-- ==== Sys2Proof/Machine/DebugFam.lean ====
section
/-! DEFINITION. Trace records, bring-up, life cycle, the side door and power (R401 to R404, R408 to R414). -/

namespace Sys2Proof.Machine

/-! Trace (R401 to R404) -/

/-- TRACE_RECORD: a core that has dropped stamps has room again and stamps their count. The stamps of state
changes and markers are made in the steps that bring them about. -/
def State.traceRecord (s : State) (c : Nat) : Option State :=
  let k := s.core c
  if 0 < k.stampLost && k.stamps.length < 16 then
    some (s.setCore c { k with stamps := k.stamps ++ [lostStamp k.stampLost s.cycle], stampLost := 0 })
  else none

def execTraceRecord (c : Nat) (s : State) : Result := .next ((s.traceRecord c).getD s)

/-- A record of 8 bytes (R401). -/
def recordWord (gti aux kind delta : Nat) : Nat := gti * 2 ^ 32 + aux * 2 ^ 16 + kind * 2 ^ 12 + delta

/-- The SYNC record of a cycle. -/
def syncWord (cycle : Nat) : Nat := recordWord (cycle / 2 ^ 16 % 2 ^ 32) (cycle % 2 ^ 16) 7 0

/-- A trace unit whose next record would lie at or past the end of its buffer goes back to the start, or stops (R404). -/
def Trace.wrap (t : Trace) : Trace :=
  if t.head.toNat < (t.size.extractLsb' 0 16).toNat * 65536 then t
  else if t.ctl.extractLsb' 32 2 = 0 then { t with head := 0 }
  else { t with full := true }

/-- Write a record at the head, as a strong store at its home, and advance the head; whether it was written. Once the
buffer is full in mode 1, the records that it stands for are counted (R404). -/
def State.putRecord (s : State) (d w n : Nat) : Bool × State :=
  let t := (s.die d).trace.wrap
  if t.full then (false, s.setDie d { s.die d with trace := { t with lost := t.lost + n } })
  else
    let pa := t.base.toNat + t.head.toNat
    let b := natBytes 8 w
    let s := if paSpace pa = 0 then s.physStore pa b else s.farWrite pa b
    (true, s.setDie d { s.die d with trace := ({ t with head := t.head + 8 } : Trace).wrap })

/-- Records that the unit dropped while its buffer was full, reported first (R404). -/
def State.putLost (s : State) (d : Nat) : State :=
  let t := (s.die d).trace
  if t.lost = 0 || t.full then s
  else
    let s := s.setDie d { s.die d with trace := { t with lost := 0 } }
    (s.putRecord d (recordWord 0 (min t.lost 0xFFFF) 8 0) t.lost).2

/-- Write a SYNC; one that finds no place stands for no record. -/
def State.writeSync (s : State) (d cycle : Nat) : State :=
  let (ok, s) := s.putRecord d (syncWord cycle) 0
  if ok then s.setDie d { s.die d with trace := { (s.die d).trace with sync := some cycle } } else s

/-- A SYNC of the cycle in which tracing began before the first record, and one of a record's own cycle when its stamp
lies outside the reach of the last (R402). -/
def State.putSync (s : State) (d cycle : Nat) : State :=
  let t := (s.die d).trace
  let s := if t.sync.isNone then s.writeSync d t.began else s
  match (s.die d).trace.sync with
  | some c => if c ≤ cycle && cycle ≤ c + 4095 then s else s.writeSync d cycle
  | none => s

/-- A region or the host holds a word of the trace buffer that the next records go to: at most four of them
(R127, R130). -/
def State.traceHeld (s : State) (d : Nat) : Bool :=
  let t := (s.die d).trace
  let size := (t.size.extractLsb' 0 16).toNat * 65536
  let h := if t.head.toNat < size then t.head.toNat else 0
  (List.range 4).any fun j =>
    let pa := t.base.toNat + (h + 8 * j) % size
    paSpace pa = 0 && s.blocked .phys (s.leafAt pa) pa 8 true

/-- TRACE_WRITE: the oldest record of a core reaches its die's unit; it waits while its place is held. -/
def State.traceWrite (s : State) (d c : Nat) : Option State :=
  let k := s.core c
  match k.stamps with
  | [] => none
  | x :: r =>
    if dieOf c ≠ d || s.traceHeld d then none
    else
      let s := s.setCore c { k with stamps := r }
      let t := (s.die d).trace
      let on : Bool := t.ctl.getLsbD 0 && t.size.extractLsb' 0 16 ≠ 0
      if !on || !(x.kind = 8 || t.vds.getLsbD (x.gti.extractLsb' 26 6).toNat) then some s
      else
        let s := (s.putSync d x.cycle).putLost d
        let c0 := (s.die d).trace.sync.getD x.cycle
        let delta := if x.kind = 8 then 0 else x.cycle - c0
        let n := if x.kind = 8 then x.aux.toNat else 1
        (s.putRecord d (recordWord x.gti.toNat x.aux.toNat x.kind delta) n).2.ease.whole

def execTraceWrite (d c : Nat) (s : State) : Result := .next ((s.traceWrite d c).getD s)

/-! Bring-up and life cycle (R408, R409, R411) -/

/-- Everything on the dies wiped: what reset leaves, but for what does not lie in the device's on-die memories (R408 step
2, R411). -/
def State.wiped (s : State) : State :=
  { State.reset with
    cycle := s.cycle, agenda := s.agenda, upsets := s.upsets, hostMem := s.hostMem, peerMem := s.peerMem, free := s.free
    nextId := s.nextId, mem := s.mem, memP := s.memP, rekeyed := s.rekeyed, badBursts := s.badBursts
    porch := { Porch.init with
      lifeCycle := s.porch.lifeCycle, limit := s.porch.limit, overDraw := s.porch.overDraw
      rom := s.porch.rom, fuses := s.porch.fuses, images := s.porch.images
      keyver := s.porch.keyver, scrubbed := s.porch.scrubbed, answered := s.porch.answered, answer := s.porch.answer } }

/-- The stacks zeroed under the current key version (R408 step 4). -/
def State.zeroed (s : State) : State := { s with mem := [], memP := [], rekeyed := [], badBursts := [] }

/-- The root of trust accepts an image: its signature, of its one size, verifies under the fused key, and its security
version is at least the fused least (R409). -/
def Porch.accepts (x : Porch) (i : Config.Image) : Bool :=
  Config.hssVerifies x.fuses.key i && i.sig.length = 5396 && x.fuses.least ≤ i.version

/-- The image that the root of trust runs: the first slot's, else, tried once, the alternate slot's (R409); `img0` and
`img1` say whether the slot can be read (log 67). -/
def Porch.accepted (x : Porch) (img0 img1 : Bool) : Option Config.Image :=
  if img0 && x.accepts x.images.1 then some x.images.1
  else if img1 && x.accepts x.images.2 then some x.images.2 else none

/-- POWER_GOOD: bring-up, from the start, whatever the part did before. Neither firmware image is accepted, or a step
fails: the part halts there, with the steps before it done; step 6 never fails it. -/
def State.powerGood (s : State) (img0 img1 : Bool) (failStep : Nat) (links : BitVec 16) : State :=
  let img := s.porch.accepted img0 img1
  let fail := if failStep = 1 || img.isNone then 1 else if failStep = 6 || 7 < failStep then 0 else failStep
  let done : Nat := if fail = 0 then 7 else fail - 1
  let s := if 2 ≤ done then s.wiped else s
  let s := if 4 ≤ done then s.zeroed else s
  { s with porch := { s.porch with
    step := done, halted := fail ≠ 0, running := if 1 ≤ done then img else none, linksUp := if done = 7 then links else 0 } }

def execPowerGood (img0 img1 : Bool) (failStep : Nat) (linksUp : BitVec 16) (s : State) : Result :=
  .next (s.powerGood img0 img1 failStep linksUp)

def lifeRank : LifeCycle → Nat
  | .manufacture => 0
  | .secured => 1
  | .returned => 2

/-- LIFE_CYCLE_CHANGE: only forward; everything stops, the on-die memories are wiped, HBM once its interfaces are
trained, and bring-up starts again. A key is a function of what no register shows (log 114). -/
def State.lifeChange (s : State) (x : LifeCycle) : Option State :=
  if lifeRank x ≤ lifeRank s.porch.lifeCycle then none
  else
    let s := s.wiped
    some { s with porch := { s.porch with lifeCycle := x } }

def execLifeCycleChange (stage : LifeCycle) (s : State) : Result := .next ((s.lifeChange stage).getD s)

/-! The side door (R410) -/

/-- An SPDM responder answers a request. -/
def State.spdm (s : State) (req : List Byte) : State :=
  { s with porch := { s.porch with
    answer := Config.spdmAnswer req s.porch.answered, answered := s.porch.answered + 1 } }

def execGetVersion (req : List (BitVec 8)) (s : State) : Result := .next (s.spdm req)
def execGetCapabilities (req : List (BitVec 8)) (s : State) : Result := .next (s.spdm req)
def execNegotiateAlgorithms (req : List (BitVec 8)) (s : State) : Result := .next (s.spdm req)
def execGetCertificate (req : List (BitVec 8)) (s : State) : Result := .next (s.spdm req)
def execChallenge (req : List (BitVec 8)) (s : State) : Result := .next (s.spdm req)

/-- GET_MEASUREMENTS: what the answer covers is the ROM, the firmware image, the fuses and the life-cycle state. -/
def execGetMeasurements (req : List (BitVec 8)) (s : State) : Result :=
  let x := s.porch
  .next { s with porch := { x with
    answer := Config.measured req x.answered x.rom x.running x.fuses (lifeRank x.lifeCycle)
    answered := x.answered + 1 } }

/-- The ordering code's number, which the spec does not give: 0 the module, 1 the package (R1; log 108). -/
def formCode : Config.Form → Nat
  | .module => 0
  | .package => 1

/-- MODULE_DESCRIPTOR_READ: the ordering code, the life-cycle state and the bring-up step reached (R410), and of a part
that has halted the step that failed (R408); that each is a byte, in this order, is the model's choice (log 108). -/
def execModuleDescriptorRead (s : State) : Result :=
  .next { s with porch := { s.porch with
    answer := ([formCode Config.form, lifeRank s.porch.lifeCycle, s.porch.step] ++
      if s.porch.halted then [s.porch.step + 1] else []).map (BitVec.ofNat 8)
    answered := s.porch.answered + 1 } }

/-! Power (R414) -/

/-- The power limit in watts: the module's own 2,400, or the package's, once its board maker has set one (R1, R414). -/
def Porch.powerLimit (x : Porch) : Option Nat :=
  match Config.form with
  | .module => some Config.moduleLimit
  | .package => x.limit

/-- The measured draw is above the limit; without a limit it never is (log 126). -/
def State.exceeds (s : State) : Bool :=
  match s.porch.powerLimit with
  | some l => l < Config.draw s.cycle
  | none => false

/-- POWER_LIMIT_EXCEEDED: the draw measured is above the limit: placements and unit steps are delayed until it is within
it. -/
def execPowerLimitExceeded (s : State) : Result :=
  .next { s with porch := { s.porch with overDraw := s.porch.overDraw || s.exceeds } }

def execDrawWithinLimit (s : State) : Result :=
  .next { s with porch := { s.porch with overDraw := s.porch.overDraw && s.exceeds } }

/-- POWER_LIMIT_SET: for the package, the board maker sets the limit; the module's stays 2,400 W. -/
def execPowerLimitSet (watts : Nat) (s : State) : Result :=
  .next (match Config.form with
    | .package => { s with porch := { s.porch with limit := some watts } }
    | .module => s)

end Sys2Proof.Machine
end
_ _ _ _
* **Work task**
Repeat, word for word, the lines from the start of the records to the line that contains "changes and markers", both of them included, and no others.

* **Answer space**
-- ==== Sys2Proof/Machine/DebugFam.lean ====
section
/-! DEFINITION. Trace records, bring-up, life cycle, the side door and power (R401 to R404, R408 to R414). -/

namespace Sys2Proof.Machine

/-! Trace (R401 to R404) -/

/-- TRACE_RECORD: a core that has dropped stamps has room again and stamps their count. The stamps of state
changes and markers are made in the steps that bring them about. -/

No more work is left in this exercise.